Pew Research has polled Asian Americans about their perceptions of discrimination. The questions did not include employment or housing.) This is what they found:
78% of Asian adults have been treated as a foreigner in some way, even if they are U.S. born. This includes Asian adults who say that in day-to-day encounters with strangers in the U.S., someone has told them to go back to their home country, acted like they can’t speak English, criticized them for speaking a language other than English in public, or mispronounced their name.
63% of Asian adults have experienced incidents where people assume they are a model minority. This includes Asian Americans who say that in day-to-day encounters with strangers in the U.S., people have assumed that they are good at math and science or that they are not creative thinkers.

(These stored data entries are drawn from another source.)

-- ==== Sys2Proof/Machine/Layouts.lean ====
section
/-! DEFINITION. LAYOUT_CONSTANTS (10_state.md R35, 42_float_layout.md R150) and WINDOW_CONFIG (10_state.md R36). -/

namespace Sys2Proof.Machine

/-- One row of LAYOUT_CONSTANTS (42_float_layout.md R150). Bit numbers count from 0, the least significant. -/
structure LayoutRow where
  /-- W(L), the operand width. -/
  width : Nat
  /-- The sign bit. -/
  signBit : Nat
  /-- The lowest bit of the exponent field. -/
  expLo : Nat
  /-- EW, the width of the exponent field. -/
  expWidth : Nat
  /-- The explicit integer bit, where the layout has one. -/
  intBit : Option Nat
  /-- FW, the width of the fraction field, whose lowest bit is bit 0. -/
  fracWidth : Nat
  /-- The exponent bias. -/
  bias : Nat
  /-- EMAX, the all-ones exponent. -/
  emax : Nat
  /-- P(L), the significand precision in bits, integer bit included. -/
  precision : Nat
  /-- The quiet bit of a NaN. -/
  quietBit : Nat
  /-- NHEX(L), the native count of fractional hex digits (00_scope.md R11). -/
  nhex : Nat
deriving DecidableEq, Repr

/-- LAYOUT_CONSTANTS (42_float_layout.md R150). -/
def layoutRow : Layout → LayoutRow
  | .b32 => { width := 32, signBit := 31, expLo := 23, expWidth := 8, intBit := none, fracWidth := 23,
              bias := 127, emax := 0xFF, precision := 24, quietBit := 22, nhex := 6 }
  | .b64 => { width := 64, signBit := 63, expLo := 52, expWidth := 11, intBit := none, fracWidth := 52,
              bias := 1023, emax := 0x7FF, precision := 53, quietBit := 51, nhex := 13 }
  | .b80 => { width := 80, signBit := 79, expLo := 64, expWidth := 15, intBit := some 63, fracWidth := 63,
              bias := 16383, emax := 0x7FFF, precision := 64, quietBit := 62, nhex := 16 }
  | .b128 => { width := 128, signBit := 127, expLo := 112, expWidth := 15, intBit := none, fracWidth := 112,
               bias := 16383, emax := 0x7FFF, precision := 113, quietBit := 111, nhex := 28 }

/-- The pair MAX_FRAC(L), MAX_INT(L) of one layout (10_state.md R36). -/
structure WindowPair where
  maxFrac : Nat
  maxInt : Nat
deriving DecidableEq, Repr

/-- WINDOW_CONFIG: one pair per layout (10_state.md R36). -/
structure WindowConfig where
  b32 : WindowPair
  b64 : WindowPair
  b80 : WindowPair
  b128 : WindowPair
deriving DecidableEq, Repr

/-- The pair of a layout. -/
def windowOf (c : WindowConfig) : Layout → WindowPair
  | .b32 => c.b32
  | .b64 => c.b64
  | .b80 => c.b80
  | .b128 => c.b128

/-- The default WINDOW_CONFIG of this hardware (10_state.md R36). -/
def defaultWindows : WindowConfig where
  b32 := { maxFrac := 10 ^ 7, maxInt := 2 ^ 32 }
  b64 := { maxFrac := 10 ^ 16, maxInt := 2 ^ 64 }
  b80 := { maxFrac := 10 ^ 19, maxInt := 2 ^ 64 }
  b128 := { maxFrac := 10 ^ 34, maxInt := 2 ^ 128 }

/-- The constraint 10_state.md R36 puts on the pair of one layout: 2^(P(L)-1) ≤ MAX_FRAC(L) ≤ MAX_INT(L). -/
def windowLegal (c : WindowConfig) (l : Layout) : Bool :=
  2 ^ ((layoutRow l).precision - 1) ≤ (windowOf c l).maxFrac && (windowOf c l).maxFrac ≤ (windowOf c l).maxInt

/-- The constraint of 10_state.md R36 on every layout. -/
def windowsLegal (c : WindowConfig) : Bool :=
  windowLegal c .b32 && windowLegal c .b64 && windowLegal c .b80 && windowLegal c .b128

end Sys2Proof.Machine
end

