-- ==== Sys2Proof/Laws/Rounding.lean ====
section
/-! SUPPORT. The values of a layout around one of them: the canonical form of a magnitude, its rounding interval as
rationals, and its neighbours (42_float_layout.md R153, 46_dispatcher.md R240). -/

namespace Sys2Proof.Machine

/-! ### The canonical form of a magnitude -/

/-- The largest exponent of a last place, that of the all-but-one exponent field. -/
theorem scale_le {l : Layout} {x : Quad} (h : nonFinite (classifyFloat l x) = false) :
    scale l x ≤ ((layoutRow l).emax : Int) - 1 - (layoutRow l).bias - (layoutRow l).fracWidth := by
  have he : (extractFloat l x).exponent < (layoutRow l).emax := by
    have hb : (extractFloat l x).exponent ≤ (layoutRow l).emax := by
      have := (x.extractLsb' (layoutRow l).expLo (layoutRow l).expWidth).isLt
      cases l <;> simp only [extractFloat, layoutRow] at this ⊢ <;> omega
    rcases Nat.lt_or_eq_of_le hb with h' | h'
    · exact h'
    · exfalso
      have h0 : (extractFloat l x).exponent ≠ 0 := by rw [h']; cases l <;> simp [layoutRow]
      unfold classifyFloat at h
      simp only [h'] at h
      have h1 : (layoutRow l).emax ≠ 0 := by cases l <;> simp [layoutRow]
      simp only [h1, if_false, if_true] at h
      split at h
      · simp [nonFinite] at h
      · split at h <;> simp [nonFinite] at h
  have h2 : 2 ≤ (layoutRow l).emax := by cases l <;> simp [layoutRow]
  simp only [scale, unbiased]
  omega

theorem leastScale_le (l : Layout) (x : Quad) : leastScale l ≤ scale l x := by
  simp only [leastScale, scale, unbiased]; omega

theorem precision_eq (l : Layout) : (layoutRow l).precision = (layoutRow l).fracWidth + 1 := by
  cases l <;> rfl

theorem significand_lt (l : Layout) (x : Quad) : significand l x < 2 ^ (layoutRow l).precision := by
  have hf : (extractFloat l x).fraction < 2 ^ (layoutRow l).fracWidth := by
    simpa [extractFloat] using (x.extractLsb' 0 (layoutRow l).fracWidth).isLt
  have hj : (extractFloat l x).intBit.toNat ≤ 1 := Bool.toNat_le _
  rw [precision_eq, pow_succ]
  simp only [significand]
  nlinarith

theorem floatMag_canonical (l : Layout) (x : Quad) :
    floatMag l x = (canonicalSig l x : ℚ) * (2 : ℚ) ^ canonicalExp l x := by
  simp only [floatMag, canonicalSig, canonicalExp, Nat.cast_mul, Nat.cast_pow, Nat.cast_ofNat]
  rw [zpow_sub₀ (by norm_num : (2 : ℚ) ≠ 0), zpow_natCast]
  field_simp

theorem leastScale_le_canonicalExp (l : Layout) (x : Quad) : leastScale l ≤ canonicalExp l x := by
  have h := leastScale_le l x
  have hs : canonicalShift l x ≤ (scale l x - leastScale l).toNat := by
    unfold canonicalShift; split <;> simp
  simp only [canonicalExp]; omega

theorem canonicalExp_le_scale (l : Layout) (x : Quad) : canonicalExp l x ≤ scale l x := by
  simp only [canonicalExp]; omega

theorem log2_le_precision {l : Layout} {x : Quad} (h : significand l x ≠ 0) :
    Nat.log2 (significand l x) ≤ (layoutRow l).precision - 1 := by
  have := (Nat.log2_lt h).2 (significand_lt l x)
  omega
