/-! ### ORACLE_DECOMP -/

/-- The open parameter's decomposition has a last digit from 1 to 9. -/
theorem rawDecomp_sig_mod (l : Layout) (x : Quad) : 0 < (rawDecomp l x).sig ∧ (rawDecomp l x).sig % 10 ≠ 0 := by
  have hdigit := (Config.oracleDecomp l x).2.1.isLt
  unfold rawDecomp
  dsimp only
  omega

/-- ORACLE_DECOMP's answer is the open parameter's or the computed one, and has the form either has. -/
theorem oracleDecomp_form (l : Layout) (x : Quad) :
    (oracleDecomp l x).neg = (extractFloat l x).sign ∧ 0 < (oracleDecomp l x).sig ∧
    (oracleDecomp l x).sig % 10 ≠ 0 := by
  obtain ⟨hpos, hmod⟩ := rawDecomp_sig_mod l x
  unfold oracleDecomp
  split
  · exact ⟨rfl, hpos, hmod⟩
  next hnz =>
    split
    · exact ⟨rfl, hpos, hmod⟩
    · obtain ⟨_, hneg, hpos', hmod', _⟩ := shortestDecomp_spec hnz
      exact ⟨hneg, hpos', hmod'⟩

/-- Of a value that is not zero it parses back with the fewest digits. -/
theorem oracleDecomp_shortestOk {l : Layout} {x : Quad} (h : significand l x ≠ 0) :
    shortestOk l x (oracleDecomp l x) (ndigits (oracleDecomp l x).sig) = true := by
  rw [oracleDecomp, if_neg h]
  split
  · next hraw => exact hraw
  · exact shortestOk_shortestDecomp l x

theorem significand_ne_zero_of_mag {l : Layout} {x : Quad} (h : 1 ≤ floatMag l x) : significand l x ≠ 0 := by
  intro hzero
  rw [floatMag, hzero] at h
  norm_num at h

/-- Settles O57: the answer has the form, and `readsBack` is parsing back. -/
theorem oracleDecompMeetsItsContract : Obligations.OracleDecompMeetsItsContract := by
  intro l x hclass hmag
  have hfinite := nonFinite_eq_false_of hclass
  obtain ⟨hneg, hpos, hmod⟩ := oracleDecomp_form l x
  obtain ⟨hback, hmin⟩ := shortestOk_minimal (oracleDecomp_shortestOk (significand_ne_zero_of_mag hmag))
  refine ⟨hneg, hpos, hmod, (readsBack_iff hfinite).mp hback, fun d' hlt hback' => ?_⟩
  exact absurd (hmin d' ((readsBack_iff hfinite).mpr hback')) (Nat.not_le.mpr hlt)

/-! ### ORACLE_SHORTEST -/

/-- Settles O58: the text has the properties asked of it, and `readsBack` is parsing back. -/
theorem oracleShortestMeetsItsContract : Obligations.OracleShortestMeetsItsContract := by
  intro l x f hfinite
  obtain ⟨r, hread, hrep, hback, hmin⟩ := shortestTextOk_reads (oracleShortest_ok l x f)
  obtain ⟨hfixed, hscientific⟩ := (inRepresentation_iff f r).mp hrep
  refine ⟨⟨r, hread, hfixed, hscientific⟩, r, hread, (readsBack_iff hfinite).mp hback, fun d' hlt hback' => ?_⟩
  exact absurd (hmin d' ((readsBack_iff hfinite).mpr hback')) (Nat.not_le.mpr hlt)

/-! ### The bytes of the oracle's texts -/

/-- An ASCII byte (00_scope.md R14). -/
def IsAscii (c : Byte) : Prop := c.toNat < 128

theorem IsDecDigit.isAscii {c : Byte} (h : IsDecDigit c) : IsAscii c := by
  unfold IsDecDigit at h
  unfold IsAscii
  omega

theorem signText_isAscii (neg : Bool) : ∀ c ∈ textBytes (signText neg), IsAscii c := by
  unfold IsAscii
  cases neg <;> decide

theorem decompText_isAscii (d : Decomp) : ∀ c ∈ textBytes (decompText d), IsAscii c := by
  intro c hc
  rw [decompText, textBytes_append, List.mem_append] at hc
  rcases hc with hc | hc
  · exact signText_isAscii _ c hc
  · rcases (fixedBody_plainDigits d.sig d.ex).digit_or_point hc with h | rfl
    · exact h.isAscii
    · unfold IsAscii; decide

theorem scientificText_isAscii (d : Decomp) : ∀ c ∈ textBytes (scientificText d), IsAscii c := by
  have hbytes : textBytes (scientificText d) = textBytes (signText d.neg) ++ (dec d.sig ++
      ([0x65, if 0 ≤ d.ex then chPlus else chMinus] ++ dec d.ex.natAbs)) := by
    simp [scientificText, textBytes, pieceBytes]
  have hmid : ∀ c ∈ [0x65, if 0 ≤ d.ex then chPlus else chMinus], IsAscii c := by
    unfold IsAscii
    split <;> decide
  intro c hc
  rw [hbytes] at hc
  simp only [List.mem_append] at hc
  rcases hc with hc | hc | hc | hc
  · exact signText_isAscii _ c hc
  · exact (isDecDigit_of_mem_dec hc).isAscii
  · exact hmid c hc
  · exact (isDecDigit_of_mem_dec hc).isAscii
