-- ==== Sys2Proof/Decode.lean ====
section
/-! DEFINITION. The decode lookup and, after it, the encode lookup (spec/30_encoding.md R60 to R76, R79 to R82): the
opcode map, instruction lengths, the total decoder on any bytes, the encoder, the reference encoder with CP's filler,
and the shape selection of a classified source line. -/

namespace Sys2Proof

/-! ## The opcode map -/

/-- The opcode column of R66: the one place where the opcode numbers stand. -/
def Opcode.toByte : Opcode → Byte
  | .nop => 0x00
  | .ldaImm => 0x01
  | .ldaReg => 0x02
  | .sta => 0x03
  | .ldbImm => 0x04
  | .ldbReg => 0x05
  | .stb => 0x06
  | .ldcImm => 0x07
  | .ldcReg => 0x08
  | .stc => 0x09
  | .ldaAddr => 0x0A
  | .addRr => 0x0B
  | .subRr => 0x0C
  | .addRi => 0x0D
  | .subRi => 0x0E
  | .andRr => 0x0F
  | .orRr => 0x10
  | .xorRr => 0x11
  | .notR => 0x12
  | .jmp => 0x13
  | .jmpZ => 0x14
  | .jmpNz => 0x15
  | .jmpC => 0x16
  | .jmpNc => 0x17
  | .cp => 0x18
  | .fill => 0xFF

/-- The 26 rows, in the order of R66. -/
def Opcode.all : List Opcode :=
  [.nop, .ldaImm, .ldaReg, .sta, .ldbImm, .ldbReg, .stb, .ldcImm, .ldcReg, .stc, .ldaAddr, .addRr, .subRr,
   .addRi, .subRi, .andRr, .orRr, .xorRr, .notR, .jmp, .jmpZ, .jmpNz, .jmpC, .jmpNc, .cp, .fill]

/-- `decode(b0)` of R67: the row whose opcode equals `b0`, or none (Illegal). It reads nothing but `b0`. -/
def Opcode.ofByte (b0 : Byte) : Option Opcode :=
  Opcode.all.find? fun op => op.toByte == b0

/-- The format column of R66. CP is F1I: the machine consumes one operand byte (R71, D13). -/
def Opcode.format : Opcode → Format
  | .nop | .fill => .f0
  | .ldaImm | .ldbImm | .ldcImm | .cp => .f1i
  | .ldaReg | .ldbReg | .ldcReg | .notR => .f1r
  | .sta | .stb | .stc | .ldaAddr | .jmp | .jmpZ | .jmpNz | .jmpC | .jmpNc => .f2a
  | .addRr | .subRr | .andRr | .orRr | .xorRr => .f2rr
  | .addRi | .subRi => .f2ri

/-- The operand bytes of a format (R61). -/
def Format.operandBytes : Format → Nat
  | .f0 => 0
  | .f1i | .f1r => 1
  | .f2a | .f2rr | .f2ri => 2

/-- The length column of R66: one opcode byte and the operand bytes; the opcode alone determines it (R60, R70). -/
def Opcode.length (op : Opcode) : Nat := 1 + op.format.operandBytes

/-- The length in bytes of an instruction, as the machine consumes it. -/
def Instr.length (i : Instr) : Nat := i.opcode.length

/-! ## Decoding -/

/-- What the decoder answers. -/
inductive Decoded where
  /-- The instruction the first bytes encode, and the bytes after it. -/
  | instr (i : Instr) (rest : List Byte)
  /-- There is no byte at all. -/
  | noOpcode
  /-- The first byte is no row of R66: 0x19 to 0xFE (R68). -/
  | illegal (op : Byte)
  /-- The first byte is the opcode of a row, and one of the row's operand bytes is missing. -/
  | missingOperand (op : Byte)
deriving DecidableEq, Repr

/-- `addr = (b1 << 8) | b2`, high byte first in the stream (R43, R63). -/
def addrOfBytes (hi lo : Byte) : Addr := hi ++ lo

/-- One operand byte (F1I, F1R). -/
def takeByte (mk : Byte → Instr) : List Byte → Option (Instr × List Byte)
  | b1 :: rest => some (mk b1, rest)
  | [] => none

/-- Two operand bytes, the first one first (F2RR, F2RI). -/
def takeTwoBytes (mk : Byte → Byte → Instr) : List Byte → Option (Instr × List Byte)
  | b1 :: b2 :: rest => some (mk b1 b2, rest)
  | _ => none

/-- A 16-bit address, high byte first (F2A). -/
def takeAddr (mk : Addr → Instr) : List Byte → Option (Instr × List Byte)
  | hi :: lo :: rest => some (mk (addrOfBytes hi lo), rest)
  | _ => none

/-- The operands of a row, taken from the bytes that follow its opcode (R61 to R65). -/
def Opcode.takeOperands (op : Opcode) (bs : List Byte) : Option (Instr × List Byte) :=
  match op with
  | .nop => some (.nop, bs)
  | .ldaImm => takeByte .ldaImm bs
  | .ldaReg => takeByte .ldaReg bs
  | .sta => takeAddr .sta bs
  | .ldbImm => takeByte .ldbImm bs
  | .ldbReg => takeByte .ldbReg bs
  | .stb => takeAddr .stb bs
  | .ldcImm => takeByte .ldcImm bs
  | .ldcReg => takeByte .ldcReg bs
  | .stc => takeAddr .stc bs
  | .ldaAddr => takeAddr .ldaAddr bs
  | .addRr => takeTwoBytes .addRr bs
  | .subRr => takeTwoBytes .subRr bs
  | .addRi => takeTwoBytes .addRi bs
  | .subRi => takeTwoBytes .subRi bs
  | .andRr => takeTwoBytes .andRr bs
  | .orRr => takeTwoBytes .orRr bs
  | .xorRr => takeTwoBytes .xorRr bs
  | .notR => takeByte .notR bs
  | .jmp => takeAddr .jmp bs
  | .jmpZ => takeAddr .jmpZ bs
  | .jmpNz => takeAddr .jmpNz bs
  | .jmpC => takeAddr .jmpC bs
  | .jmpNc => takeAddr .jmpNc bs
  | .cp => takeByte .cp bs
  | .fill => some (.fill, bs)

/-- The decoder, total on any bytes: the first byte selects the row (R67), the row's format says how many operand
bytes follow and what they are (R60, R61). -/
def decode : List Byte → Decoded
  | [] => .noOpcode
  | b0 :: bs =>
    match Opcode.ofByte b0 with
    | none => .illegal b0
    | some op =>
      match op.takeOperands bs with
      | none => .missingOperand b0
      | some (i, rest) => .instr i rest

/-- The longest instruction, in bytes (R60). -/
def maxLength : Nat := 3

/-- The bytes of an instruction given as one number: byte k is bits 8k+7 to 8k, every bit from `nbits` up is 0, and
there are as many bytes as the longest instruction has. -/
def wordBytes (nbits w : Nat) : List Byte :=
  (List.range maxLength).map fun k => BitVec.ofNat 8 (w % 2 ^ nbits / 2 ^ (8 * k))

/-- The instruction the decoder reads from an instruction numbered as spec/opcode_table.json numbers it. -/
def decodeTableWord (nbits w : Nat) : Option Instr :=
  match decode (wordBytes nbits w) with
  | .instr i _ => some i
  | _ => none

/-! ## Encoding -/

/-- "a 16-bit address as two bytes", high byte first (R72). -/
def addrBytes (a : Addr) : List Byte := [a.extractLsb' 8 8, a.extractLsb' 0 8]

/-- The operand bytes of an instruction in stream order (R61, R72). -/
def Instr.operandBytes : Instr → List Byte
  | .nop | .fill => []
  | .ldaImm n | .ldbImm n | .ldcImm n | .cp n => [n]
  | .ldaReg r | .ldbReg r | .ldcReg r | .notR r => [r]
  | .sta a | .stb a | .stc a | .ldaAddr a => addrBytes a
  | .jmp a | .jmpZ a | .jmpNz a | .jmpC a | .jmpNc a => addrBytes a
  | .addRr d r | .subRr d r | .andRr d r | .orRr d r | .xorRr d r => [d, r]
  | .addRi d n | .subRi d n => [d, n]

/-- The bytes of one machine instruction: the opcode, then the operand bytes (R72). CP has two (R71). -/
def encode (i : Instr) : List Byte := i.opcode.toByte :: i.operandBytes

/-- The filler byte the reference encoder puts after CP's immediate, itself the instruction FILL (R73, R202). -/
def fillerByte : Byte := Opcode.fill.toByte

/-- What the reference encoder emits for an instruction: `encode`, and for CP the filler in the reserved second
operand slot, `18 nn FF` (R73). -/
def emit (i : Instr) : List Byte :=
  match i.opcode with
  | .cp => encode i ++ [fillerByte]
  | _ => encode i

/-- An immediate that fits 0 to 255 (R74). -/
def fitImm (n : Nat) : Option Byte := if n < 256 then some (BitVec.ofNat 8 n) else none

/-- A register index that fits 0 to 2 (R74). -/
def fitReg (n : Nat) : Option Byte := if n < 3 then some (BitVec.ofNat 8 n) else none

/-- An address that fits 0 to 65535 (R74). -/
def fitAddr (n : Nat) : Option Addr := if n < 65536 then some (BitVec.ofNat 16 n) else none

/-- One operand value. -/
def buildOne {α : Type} (fit : Nat → Option α) (mk : α → Instr) : List Nat → Option Instr
  | [n] => (fit n).map mk
  | _ => none

/-- Two operand values, the destination index first. -/
def buildTwo (fit : Nat → Option Byte) (mk : Byte → Byte → Instr) : List Nat → Option Instr
  | [d, n] => (fitReg d).bind fun i => (fit n).map (mk i)
  | _ => none

/-- The instruction of a row with the given operand values, or none where a value does not fit its field or their
number is wrong: the encoder refuses (R72, R74, D17). -/
def Opcode.build (op : Opcode) (values : List Nat) : Option Instr :=
  match op with
  | .nop => if values = [] then some .nop else none
  | .ldaImm => buildOne fitImm .ldaImm values
  | .ldaReg => buildOne fitReg .ldaReg values
  | .sta => buildOne fitAddr .sta values
  | .ldbImm => buildOne fitImm .ldbImm values
  | .ldbReg => buildOne fitReg .ldbReg values
  | .stb => buildOne fitAddr .stb values
  | .ldcImm => buildOne fitImm .ldcImm values
  | .ldcReg => buildOne fitReg .ldcReg values
  | .stc => buildOne fitAddr .stc values
  | .ldaAddr => buildOne fitAddr .ldaAddr values
  | .addRr => buildTwo fitReg .addRr values
  | .subRr => buildTwo fitReg .subRr values
  | .addRi => buildTwo fitImm .addRi values
  | .subRi => buildTwo fitImm .subRi values
  | .andRr => buildTwo fitReg .andRr values
  | .orRr => buildTwo fitReg .orRr values
  | .xorRr => buildTwo fitReg .xorRr values
  | .notR => buildOne fitReg .notR values
  | .jmp => buildOne fitAddr .jmp values
  | .jmpZ => buildOne fitAddr .jmpZ values
  | .jmpNz => buildOne fitAddr .jmpNz values
  | .jmpC => buildOne fitAddr .jmpC values
  | .jmpNc => buildOne fitAddr .jmpNc values
  | .cp => buildOne fitImm .cp values
  | .fill => if values = [] then some .fill else none

/-- The encode lookup of R72 to R74: a row and its operand values to the bytes the reference encoder emits; none where
it refuses. -/
def encodeRow (op : Opcode) (values : List Nat) : Option (List Byte) :=
  (op.build values).map emit

/-- The operand values of an instruction, in the order its row takes them. -/
def Instr.operandValues : Instr → List Nat
  | .nop | .fill => []
  | .ldaImm n | .ldbImm n | .ldcImm n | .cp n => [n.toNat]
  | .ldaReg r | .ldbReg r | .ldcReg r | .notR r => [r.toNat]
  | .sta a | .stb a | .stc a | .ldaAddr a => [a.toNat]
  | .jmp a | .jmpZ a | .jmpNz a | .jmpC a | .jmpNc a => [a.toNat]
  | .addRr d r | .subRr d r | .andRr d r | .orRr d r | .xorRr d r => [d.toNat, r.toNat]
  | .addRi d n | .subRi d n => [d.toNat, n.toNat]

/-! ## The shape of a source line -/

/-- The register index of R21. -/
def Reg.index : Reg → Nat
  | .a => 0
  | .b => 1
  | .c => 2

/-- The row of a conditional jump: the condition is part of the opcode (R62, R180). -/
def Cond.jump : Cond → Opcode
  | .z => .jmpZ
  | .nz => .jmpNz
  | .c => .jmpC
  | .nc => .jmpNc

/-- "The shape, and with it the opcode, is selected by the mnemonic and the class of the operand tokens" (R82), with
the operand values for that row; none where no row has the shape (`LDB $addr` among them). A jump takes a label; whether
it takes an address literal is not settled (R84) and is refused (log entry 9). What becomes of operands beyond those the
shape takes (`LDA 5 6`, `NOP 5`), or of too few, the spec does not say (R79, R83): that they too are refused is a DESIGN
CHOICE (log entry 32). -/
def selectShape : Mnemonic → List SourceOperand → Option (Opcode × List Nat)
  | .NOP, [] => some (.nop, [])
  | .LDA, [.imm n] => some (.ldaImm, [n])
  | .LDA, [.reg r] => some (.ldaReg, [r.index])
  | .LDA, [.addr n] => some (.ldaAddr, [n])
  | .LDB, [.imm n] => some (.ldbImm, [n])
  | .LDB, [.reg r] => some (.ldbReg, [r.index])
  | .LDC, [.imm n] => some (.ldcImm, [n])
  | .LDC, [.reg r] => some (.ldcReg, [r.index])
  | .STA, [.addr n] => some (.sta, [n])
  | .STB, [.addr n] => some (.stb, [n])
  | .STC, [.addr n] => some (.stc, [n])
  | .ADD, [.reg d, .reg r] => some (.addRr, [d.index, r.index])
  | .ADD, [.reg d, .imm n] => some (.addRi, [d.index, n])
  | .SUB, [.reg d, .reg r] => some (.subRr, [d.index, r.index])
  | .SUB, [.reg d, .imm n] => some (.subRi, [d.index, n])
  | .AND, [.reg d, .reg r] => some (.andRr, [d.index, r.index])
  | .OR, [.reg d, .reg r] => some (.orRr, [d.index, r.index])
  | .XOR, [.reg d, .reg r] => some (.xorRr, [d.index, r.index])
  | .NOT, [.reg d] => some (.notR, [d.index])
  | .JMP, [.label t] => some (.jmp, [t])
  | .JMP, [.cond k, .label t] => some (k.jump, [t])
  | .CP, [.imm n] => some (.cp, [n])
  | _, _ => none

/-- The bytes of one source line: shape selection, then the encode lookup. -/
def encodeLine (m : Mnemonic) (operands : List SourceOperand) : Option (List Byte) :=
  (selectShape m operands).bind fun (op, values) => encodeRow op values

/-- The binary program format: "the concatenation of the encodings of the source lines in order", with no header, no
end marker and nothing else (R76). None where a line is refused: assembly errors are fatal (R83). -/
def encodeProgram : List (Mnemonic × List SourceOperand) → Option (List Byte)
  | [] => some []
  | (m, operands) :: lines =>
    (encodeLine m operands).bind fun bytes => (encodeProgram lines).map fun tail => bytes ++ tail

end Sys2Proof
end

35% of South Asian adults say they have been held back at a security checkpoint for a secondary screening because of their race or ethnicity. This is higher than the shares among Southeast (15%) and East (14%) Asian adults. Additionally, Asian American Muslims are more likely than some other major religious groups to say this has happened to them.
32% of Asian adults say they know another Asian person in the U.S. who has been threatened or attacked because of their race or ethnicity since the beginning of the COVID-19 pandemic.
About half or more of U.S.-born Asian adults and immigrants who came to the U.S. as children (generation 1 1/2) say they have been called offensive names in daily interactions with strangers.